No solids, no problem … The Space Force could launch certain missions without solid rocket boosters that carry lower mass or are bound for lower orbits. For example, the service could launch an upcoming Space Development Agency mission on Vulcan, Lt. Gen. Philip Garrant, Space Systems Command chief, told reporters in a separate briefing. “Essentially, if it doesn’t rely on a solid, there’s no reason why we can’t launch, and I’m committed to supporting that and keeping that mission going,” he said. The Space Force has switched four GPS III missions from a Vulcan rocket to a SpaceX Falcon 9 vehicle since December 2024

NASA rolls out Artemis III core stage.
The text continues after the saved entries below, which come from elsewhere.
-- ==== Sys2Proof/Config.lean ====
section
/-! DEFINITION. The constants of 00_scope R8 and the one free choice the spec leaves. The parameters that stay open,
`BUF_CAP` and `CACHE_INIT`, are data carried by the state (`Machine.Params`, notes/assumptions/4.md). -/

namespace Sys2Proof.Config

/-- `HDR0`, the first header byte. -/
def hdr0 : Byte := 0x53#8
/-- `HDR1`, the second header byte. -/
def hdr1 : Byte := 0x59#8
/-- `TAIL0`, the first tail byte. -/
def tail0 : Byte := 0x54#8
/-- `TAIL1`, the second tail byte. -/
def tail1 : Byte := 0x43#8
/-- `LEN_HI_MAX`, the largest accepted high byte of `data_len`. -/
def lenHiMax : Nat := 4
/-- `MAX_PAYLOAD`, the largest accepted `data_len`. -/
def maxPayload : Nat := 32
/-- `FRAME_OVERHEAD`, the bytes of a frame that are not payload. -/
def frameOverhead : Nat := 9
/-- `MAX_FRAME`, the longest frame; also the least and the default `BUF_CAP`. -/
def maxFrame : Nat := 41
/-- `STR_CAP`, the cap on a product-information string. -/
def strCap : Nat := 32
/-- `N_SCENES`, the number of scene modes; valid index 1 to 4. -/
def nScenes : Nat := 4
/-- `N_BOUNDARY`, the entries of each boundary distance table; valid index 1 to 10. -/
def nBoundary : Nat := 10
/-- `N_PRESENCE_DIST`, the entries of the presence-distance table; valid index 0 to 6. -/
def nPresenceDist : Nat := 7
/-- `N_UNMANNED`, the values of the unmanned-duration enumeration; valid 0 to 8. -/
def nUnmanned : Nat := 9
/-- The three values of each tri-state index (motion state, approach state); valid 0 to 2 (30_encoding R98). -/
def nTriState : Nat := 3
/-- The payload byte of every query frame (47 R264). -/
def queryByte : Byte := 0x0F#8

/-- FREE VALUE (70 R354, 92 D26; notes/assumptions/5.md): when `rx` and `hb_take` are asked for in the same cycle the
order is not fixed. `takeFirst k` is the order of the `k`-th such choice, `true` when `hb_take` runs first. It has no
body, so a proof holds for both orders. -/
opaque takeFirst : Nat → Bool

end Sys2Proof.Config
end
NASA said this week it has rolled out the core stage of the agency’s Space Launch System (SLS) rocket that will launch the crewed Artemis III mission in 2027. The stage departed from the agency’s Michoud Assembly Facility in New Orleans on Monday for shipment to NASA’s Kennedy Space Center in Florida. Using highly specialized transporters, engineers maneuvered the top four-fifths of the SLS core stage, the section containing the liquid hydrogen tank, liquid oxygen tank, intertank, and forward skirt, from inside NASA Michoud to the agency’s Pegasus barge.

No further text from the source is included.